Had, But you know, I mean, you know, I tell people this all the time. The amount of people that have seen mountain lions and everything else. I mean, if you think about that, it's a lot of people. A lot of people claimed to have seen them, and I'm not here to tell anybody that they didn't see what they thought they saw. Were up to like since twenty ten, were up to nineteenth.

Nineteen verified sightings in the last ten years in Arkansas. To understand why people so badly want to believe in mountain lions, we're gonna have to understand a bit about human nature. Doctor Richard Back has been a clinical psycho since nineteen seventy nine, and he has some unique insight into why humans act the way they do. Doctor Back, of the of the hundreds, if not thousands, of mountain lion sightings that people would have claimed over the years to have happened here in Arkansas, and the actual number of verified sightings being so small, why do people Why do people believe that they've seen a lion when statistically they probably actually didn't.

Well, there's probably two things going on there. One is that it's kind of an exciting thing to think as possible. And if people have any sort of belief established already, you know, whether they've read articles on mountain lions, or they had an uncle or grandfather talked about the mountain lions. If there's some connection somewhere and the person probably can't even identify where it was. But if it's an established fact that there are mountain lines, then when they see something that can be fit into that perception, they'll they'll they'll tend to do it, and then you can't talk them out of it no matter what you show them, and they are really confirming what they already believe. Are picked up somewhere.

Is there a psychological term that would describe somebody that had a belief that may not even be true, and then something happened and they slotted that event that happened into a belief that wasn't real. Is there is there a psychological term for that.

Yes, it's called confirmation bias, and it's just practically every person has it but is unaware of it and would certainly deny it if you ask them.

It's all over our lives.

I guess, yeah, it's all all over our lives.

We end up believing things not even knowing where that comes from. In terms of what we think is the best model car, or the best football team or the best state to live in. We end up believing that, and we couldn't really even probably voice reasons why we just like that, and then cherry pick any sort of evidence, whether it's from newspapers or sports announcers or neighbors. But we cherry pick in terms of selecting information that supports what we already believe.
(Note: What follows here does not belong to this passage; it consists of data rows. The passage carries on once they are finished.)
-- ==== Sys2Proof/Machine/Spine.lean ====
section
/-! DEFINITION. The Test and Telemetry Spine (14): Holms taken out, tested, returned and failed (01 R24, R25, 07 R260), the fault log's
LOAD, the host-port loop-back, telemetry, fatal causes, background periods, boundary FIFOs (15 R559 to R563), and TK_FAIL_CTRL (12 R470,
R472, R482). -/

namespace Sys2Proof.Machine

-- Holms (01 R24, R25; 14 R528 to R530)

/-- A command has work on a Holm (R24, R25). A look-up or a backward command has it at its home Holm, and on the Holms of its pieces, or, before
they are formed, on any Holm of its order. Any other command has it at its home Holm until its effects begin, and a row command while rows
pass through that Holm (DEDUCED, log 110). -/
def State.onHolm (s : State) (c : Cmd) (h : Nat) : Bool :=
  let d := Desc.of c.desc
  let home := c.order.head? == some h
  c.phase != .done &&
  (if d.isRead || d.isBack then home || (if c.stage = 0 then c.order.contains h else c.pieces.contains h)
   else home && !(s.fab.lb.any (fun b => b.handle == c.handle)) &&
     (c.stage == 0 || d.opc == oRowsRead || (d.opc == oRowsWrite && decide (c.stage < 3))))

/-- No line is held outside the slice that the Holms online give it: with two or more slices out, the alternate of a line moves with their
number, so a line in its old alternate goes (01 R21, 07 R259). A line whose primary slice is returning waits for the walk. Misses that wait
ask again where their line now belongs. -/
def State.rehash (s : State) : State :=
  let off := fun (a sl : Nat) => s.slice a != sl && !s.noAllocate a
  let waits := s.cache.rcWait.filter (fun w => off w.line w.slice)
  let fills := s.cache.fills.filter (fun f => !off f.line f.slice)
  let keep := fun (l : RcLine) =>
    if l.st = .evicting then
      let l := if l.tag != noLine && off l.tag l.slice then { l with tag := noLine, sectors := 0 } else l
      if fills.any (fun f => f.slice == l.slice && f.way == some l.way && rcSet f.line == l.set) then some l
      else if l.tag = noLine then none else some { l with st := .valid }
    else if off l.tag l.slice then none else some l
  let s := s.upCache (fun c => { c with
    lines := c.lines.filterMap keep, fills := fills, rcWait := c.rcWait.filter (fun w => !off w.line w.slice) })
  waits.foldl (fun s w => (s.rcRequest w.line w.part w.want).1) s

/-- The lines and fills of a Holm's slice go; what was written is in the tiers (R24). -/
def State.emptySlice (s : State) (h : Nat) : State :=
  ((s.clearWays (fun l => l.slice == h)).upCache (fun c => { c with fills := c.fills.filter (fun f => f.slice != h) })).rehash

/-- A Holm reports itself offline. -/
def State.holmLeaves (s : State) (h : Nat) : State :=
  ((s.setFld TT_HOLM_CTRL (4 + h) 1 0).setFld (RC_STATUS h) 0 1 0).emptySlice h

/-- The Holm test starts on an offline Holm. -/
def State.startTest (s : State) (h : Nat) : State := if s.holmOnline h then s else s.setFld TT_HOLM_CTRL (20 + h) 1 1

/-- One Holm under a write of TT_HOLM_CTRL: drain, return by test, or TEST. A Holm that still drains is tested once it is offline. -/
def State.writeHolm (s : State) (v h : Nat) : State :=
  let was := s.flag TT_HOLM_CTRL h
  let s :=
    if bit v h then
      (s.setFld TT_HOLM_CTRL h 1 1).upSpine (fun x => { x with returning := x.returning.filter (fun y => y != h) })
    else if was then (s.upSpine (fun x => { x with returning := insertNat h x.returning })).startTest h
    else s
  if !bit v (12 + h) then s
  else if s.holmOnline h then s.setFld TT_HOLM_CTRL 8 1 1
  else s.startTest h

/-- A write of TT_HOLM_CTRL (R529, R530, R543): one that would leave no Holm online is ignored, and ERR is set. -/
def State.writeHolmCtrl (s : State) (v : Nat) : State :=
  if (s.holmsOnline.filter (fun h => !bit v h)).isEmpty then s.setFld TT_HOLM_CTRL 8 1 1
  else
    let s := if bit v 8 then s.setFld TT_HOLM_CTRL 8 1 0 else s
    (upTo 4).foldl (fun s h => s.writeHolm v h) s

/-- A draining Holm without work goes offline (R24, R529). -/
def State.drainHolm (s : State) (h : Nat) : State :=
  if !s.holmOnline h || !s.flag TT_HOLM_CTRL h || s.cmds.any (fun c => s.onHolm c h) then s
  else
    let s := s.holmLeaves h
    if s.spine.returning.contains h then s.startTest h else s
Yeah, so it would be like really reasonable if you were a young child growing up in somebody that you respected or maybe some of you didn't respect, told you that there were mountain lions here, regardless of that was like patently false, you would probably go through your life with a slot in your mind that there are potentially mountain lions here. So if you saw a flash of brown fur across the road, that might just easily slot into that place and it just be fact inside of your mind.

Yes, yeah, that would happen.

Can you tell me about naive realism what that means.

Yeah, Naive realism is, I guess, in a sense, the foundation of confirmation bias. Naive realism is really kind of a fancy term for what I think we've probably all noticed, and that is almost everyone else we deal with thinks that they're right. And that's because most people do think and believe that their way of perceiving the world and interpreting data and selecting and making decisions, we all believe that we've come upon the right way of living life.

So it's like you could be living just you could just kind of have this false reality.

Yeah, well yeah, lots of people do. And if anyone tries to can bens them that they have a false reality, then they fall back on confirmation bias to really ignore anything they're saying that disputes what they believe, but they'll select all sorts.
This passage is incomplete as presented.